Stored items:

□ □ □ □ □ □ □

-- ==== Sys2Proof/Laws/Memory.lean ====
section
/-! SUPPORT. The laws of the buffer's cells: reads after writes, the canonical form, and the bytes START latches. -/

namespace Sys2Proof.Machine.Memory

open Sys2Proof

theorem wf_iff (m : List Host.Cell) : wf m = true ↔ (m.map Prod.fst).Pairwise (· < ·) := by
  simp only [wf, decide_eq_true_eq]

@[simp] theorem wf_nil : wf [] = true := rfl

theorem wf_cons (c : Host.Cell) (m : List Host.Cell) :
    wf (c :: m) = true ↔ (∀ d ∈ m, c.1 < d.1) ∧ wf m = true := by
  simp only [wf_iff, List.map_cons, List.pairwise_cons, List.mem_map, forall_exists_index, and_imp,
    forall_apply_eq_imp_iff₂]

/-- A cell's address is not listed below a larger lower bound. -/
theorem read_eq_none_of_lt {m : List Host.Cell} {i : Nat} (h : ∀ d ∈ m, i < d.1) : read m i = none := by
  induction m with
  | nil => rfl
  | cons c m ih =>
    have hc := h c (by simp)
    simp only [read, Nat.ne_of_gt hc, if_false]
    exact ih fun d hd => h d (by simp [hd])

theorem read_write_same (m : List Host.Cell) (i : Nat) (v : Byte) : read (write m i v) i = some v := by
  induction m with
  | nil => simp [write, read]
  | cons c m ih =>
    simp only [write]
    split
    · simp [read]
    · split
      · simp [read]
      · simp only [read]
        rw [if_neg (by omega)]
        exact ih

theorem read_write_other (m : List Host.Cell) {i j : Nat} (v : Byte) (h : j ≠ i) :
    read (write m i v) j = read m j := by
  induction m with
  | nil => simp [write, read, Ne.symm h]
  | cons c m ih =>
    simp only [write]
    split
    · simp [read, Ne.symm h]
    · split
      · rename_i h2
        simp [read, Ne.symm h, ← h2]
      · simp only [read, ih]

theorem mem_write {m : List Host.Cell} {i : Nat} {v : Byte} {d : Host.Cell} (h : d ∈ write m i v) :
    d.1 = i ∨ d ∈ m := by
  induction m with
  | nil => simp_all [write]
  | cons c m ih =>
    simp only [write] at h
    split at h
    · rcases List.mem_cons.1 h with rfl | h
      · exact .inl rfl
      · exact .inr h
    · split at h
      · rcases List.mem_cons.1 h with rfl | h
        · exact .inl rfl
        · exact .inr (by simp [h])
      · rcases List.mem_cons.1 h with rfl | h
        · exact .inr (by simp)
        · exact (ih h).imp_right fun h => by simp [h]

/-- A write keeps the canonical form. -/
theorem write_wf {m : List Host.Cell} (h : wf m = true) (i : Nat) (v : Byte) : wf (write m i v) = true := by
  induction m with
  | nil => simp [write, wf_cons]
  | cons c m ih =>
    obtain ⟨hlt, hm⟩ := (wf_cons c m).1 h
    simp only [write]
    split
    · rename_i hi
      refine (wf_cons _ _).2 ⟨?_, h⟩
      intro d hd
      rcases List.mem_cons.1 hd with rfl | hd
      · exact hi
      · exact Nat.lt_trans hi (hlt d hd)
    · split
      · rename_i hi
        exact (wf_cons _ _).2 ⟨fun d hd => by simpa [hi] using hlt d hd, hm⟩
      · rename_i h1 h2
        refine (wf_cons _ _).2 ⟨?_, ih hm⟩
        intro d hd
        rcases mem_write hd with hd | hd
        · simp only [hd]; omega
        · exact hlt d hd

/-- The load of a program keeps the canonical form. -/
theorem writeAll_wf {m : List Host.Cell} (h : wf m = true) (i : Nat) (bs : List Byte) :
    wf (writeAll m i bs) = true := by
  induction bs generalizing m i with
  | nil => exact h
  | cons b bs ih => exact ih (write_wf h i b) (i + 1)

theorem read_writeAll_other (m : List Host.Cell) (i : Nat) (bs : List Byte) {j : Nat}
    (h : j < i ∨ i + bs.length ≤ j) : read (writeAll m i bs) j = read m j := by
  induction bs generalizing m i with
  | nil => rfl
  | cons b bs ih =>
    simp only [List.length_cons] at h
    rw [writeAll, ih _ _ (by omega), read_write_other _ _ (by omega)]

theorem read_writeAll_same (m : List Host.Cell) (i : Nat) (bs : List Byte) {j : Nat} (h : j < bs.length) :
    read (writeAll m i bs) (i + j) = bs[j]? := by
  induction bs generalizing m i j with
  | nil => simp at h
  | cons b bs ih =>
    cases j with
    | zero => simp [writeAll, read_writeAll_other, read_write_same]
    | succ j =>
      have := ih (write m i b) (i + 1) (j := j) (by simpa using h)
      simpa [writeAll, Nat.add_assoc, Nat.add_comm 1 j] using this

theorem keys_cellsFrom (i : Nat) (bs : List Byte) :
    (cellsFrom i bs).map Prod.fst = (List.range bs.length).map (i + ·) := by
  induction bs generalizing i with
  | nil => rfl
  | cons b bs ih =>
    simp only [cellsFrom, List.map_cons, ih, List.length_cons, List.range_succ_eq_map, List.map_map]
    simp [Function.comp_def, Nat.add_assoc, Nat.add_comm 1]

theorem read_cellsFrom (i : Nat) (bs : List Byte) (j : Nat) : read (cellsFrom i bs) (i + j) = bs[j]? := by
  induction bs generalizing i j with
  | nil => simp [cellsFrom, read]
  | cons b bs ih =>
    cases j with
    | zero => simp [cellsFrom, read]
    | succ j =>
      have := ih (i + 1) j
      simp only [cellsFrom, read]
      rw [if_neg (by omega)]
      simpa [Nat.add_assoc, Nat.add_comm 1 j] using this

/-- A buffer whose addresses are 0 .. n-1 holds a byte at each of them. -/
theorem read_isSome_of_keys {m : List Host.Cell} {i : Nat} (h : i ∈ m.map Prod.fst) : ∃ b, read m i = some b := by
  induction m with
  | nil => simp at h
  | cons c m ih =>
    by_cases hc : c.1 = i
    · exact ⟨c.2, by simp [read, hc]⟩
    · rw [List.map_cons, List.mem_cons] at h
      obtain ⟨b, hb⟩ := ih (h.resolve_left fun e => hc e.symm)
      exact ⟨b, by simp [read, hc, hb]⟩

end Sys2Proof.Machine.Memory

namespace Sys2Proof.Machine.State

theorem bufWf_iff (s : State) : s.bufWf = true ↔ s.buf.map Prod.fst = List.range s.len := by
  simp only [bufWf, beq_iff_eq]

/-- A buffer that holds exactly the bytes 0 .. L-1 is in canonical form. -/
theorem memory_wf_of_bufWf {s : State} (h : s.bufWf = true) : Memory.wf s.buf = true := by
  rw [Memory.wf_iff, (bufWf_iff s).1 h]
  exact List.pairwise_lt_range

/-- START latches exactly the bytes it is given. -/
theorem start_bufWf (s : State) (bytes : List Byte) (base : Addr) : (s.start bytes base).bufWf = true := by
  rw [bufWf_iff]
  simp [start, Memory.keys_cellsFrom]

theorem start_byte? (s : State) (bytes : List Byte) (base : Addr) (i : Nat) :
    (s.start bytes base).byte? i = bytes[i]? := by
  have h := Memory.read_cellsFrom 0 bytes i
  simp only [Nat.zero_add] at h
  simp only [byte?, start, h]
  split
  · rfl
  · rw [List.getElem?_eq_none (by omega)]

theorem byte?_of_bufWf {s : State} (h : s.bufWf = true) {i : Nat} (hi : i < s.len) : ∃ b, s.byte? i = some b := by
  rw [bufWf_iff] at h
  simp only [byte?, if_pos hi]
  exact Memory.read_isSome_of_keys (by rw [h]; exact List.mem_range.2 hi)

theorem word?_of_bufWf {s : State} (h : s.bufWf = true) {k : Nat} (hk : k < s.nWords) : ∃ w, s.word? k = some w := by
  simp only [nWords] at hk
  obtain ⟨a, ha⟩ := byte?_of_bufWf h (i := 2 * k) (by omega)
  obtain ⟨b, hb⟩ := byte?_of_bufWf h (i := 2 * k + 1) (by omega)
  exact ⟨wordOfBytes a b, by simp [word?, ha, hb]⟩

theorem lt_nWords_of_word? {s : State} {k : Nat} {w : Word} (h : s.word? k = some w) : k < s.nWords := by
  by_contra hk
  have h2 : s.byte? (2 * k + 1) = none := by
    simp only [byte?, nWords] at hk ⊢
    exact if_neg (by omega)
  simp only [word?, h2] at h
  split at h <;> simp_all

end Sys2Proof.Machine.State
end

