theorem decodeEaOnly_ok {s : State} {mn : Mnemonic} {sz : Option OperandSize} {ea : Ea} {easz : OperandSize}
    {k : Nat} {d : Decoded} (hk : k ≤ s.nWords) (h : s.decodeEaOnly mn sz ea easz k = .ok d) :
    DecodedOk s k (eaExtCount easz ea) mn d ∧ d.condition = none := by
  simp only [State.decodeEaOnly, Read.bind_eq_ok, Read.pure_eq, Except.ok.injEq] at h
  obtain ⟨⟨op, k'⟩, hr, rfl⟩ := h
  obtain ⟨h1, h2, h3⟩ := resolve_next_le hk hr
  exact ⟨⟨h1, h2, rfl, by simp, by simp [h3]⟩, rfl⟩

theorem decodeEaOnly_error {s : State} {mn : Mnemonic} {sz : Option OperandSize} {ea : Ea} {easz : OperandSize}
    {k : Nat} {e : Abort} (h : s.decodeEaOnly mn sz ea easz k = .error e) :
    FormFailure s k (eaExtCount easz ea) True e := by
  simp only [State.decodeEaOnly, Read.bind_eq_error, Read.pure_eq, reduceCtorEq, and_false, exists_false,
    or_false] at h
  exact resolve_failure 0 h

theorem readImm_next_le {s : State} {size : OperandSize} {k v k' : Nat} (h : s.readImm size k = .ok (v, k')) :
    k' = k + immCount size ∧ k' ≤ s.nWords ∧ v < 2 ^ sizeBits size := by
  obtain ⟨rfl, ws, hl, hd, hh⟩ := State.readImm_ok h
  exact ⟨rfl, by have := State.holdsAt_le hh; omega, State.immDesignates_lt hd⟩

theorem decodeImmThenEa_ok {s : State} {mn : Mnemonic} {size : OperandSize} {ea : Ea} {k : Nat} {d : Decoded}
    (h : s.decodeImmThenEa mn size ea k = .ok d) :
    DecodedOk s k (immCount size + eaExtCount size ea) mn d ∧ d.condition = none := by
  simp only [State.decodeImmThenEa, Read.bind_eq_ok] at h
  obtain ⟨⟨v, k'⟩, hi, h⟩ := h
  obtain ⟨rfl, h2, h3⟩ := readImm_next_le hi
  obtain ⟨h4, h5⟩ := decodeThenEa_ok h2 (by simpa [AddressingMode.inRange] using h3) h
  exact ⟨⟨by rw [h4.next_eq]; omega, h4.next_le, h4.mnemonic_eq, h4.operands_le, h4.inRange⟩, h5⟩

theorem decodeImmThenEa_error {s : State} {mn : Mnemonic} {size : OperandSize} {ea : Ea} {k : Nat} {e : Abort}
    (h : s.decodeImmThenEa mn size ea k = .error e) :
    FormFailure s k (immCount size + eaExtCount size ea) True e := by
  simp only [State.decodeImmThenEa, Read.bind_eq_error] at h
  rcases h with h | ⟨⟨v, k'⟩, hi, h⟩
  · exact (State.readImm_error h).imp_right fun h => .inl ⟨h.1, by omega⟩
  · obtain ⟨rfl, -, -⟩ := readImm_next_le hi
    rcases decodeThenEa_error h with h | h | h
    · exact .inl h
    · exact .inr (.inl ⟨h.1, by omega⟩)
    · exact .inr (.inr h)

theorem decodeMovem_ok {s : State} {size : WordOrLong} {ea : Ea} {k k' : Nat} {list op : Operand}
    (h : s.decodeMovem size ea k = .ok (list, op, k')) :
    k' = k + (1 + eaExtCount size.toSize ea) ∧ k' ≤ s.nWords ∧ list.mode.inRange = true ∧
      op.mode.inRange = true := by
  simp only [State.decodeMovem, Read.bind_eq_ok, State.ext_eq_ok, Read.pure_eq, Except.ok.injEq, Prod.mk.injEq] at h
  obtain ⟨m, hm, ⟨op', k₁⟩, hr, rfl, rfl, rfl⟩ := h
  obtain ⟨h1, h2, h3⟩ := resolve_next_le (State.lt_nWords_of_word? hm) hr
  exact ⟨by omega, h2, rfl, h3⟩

□ □ □ □ □ □ □

● **WORK TO COMPLETE**
Only the lines above from the line with "by_contra hk" to the line with "k ≤ s.nWords)", those two lines included, should be reproduced exactly.

● **SOLUTION**
  by_contra hk
  have h2 : s.byte? (2 * k + 1) = none := by
    simp only [byte?, nWords] at hk ⊢
    exact if_neg (by omega)
  simp only [word?, h2] at h
  split at h <;> simp_all

end Sys2Proof.Machine.State
end

theorem decodeEaOnly_ok {s : State} {mn : Mnemonic} {sz : Option OperandSize} {ea : Ea} {easz : OperandSize}
    {k : Nat} {d : Decoded} (hk : k ≤ s.nWords) (h : s.decodeEaOnly mn sz ea easz k = .ok d) :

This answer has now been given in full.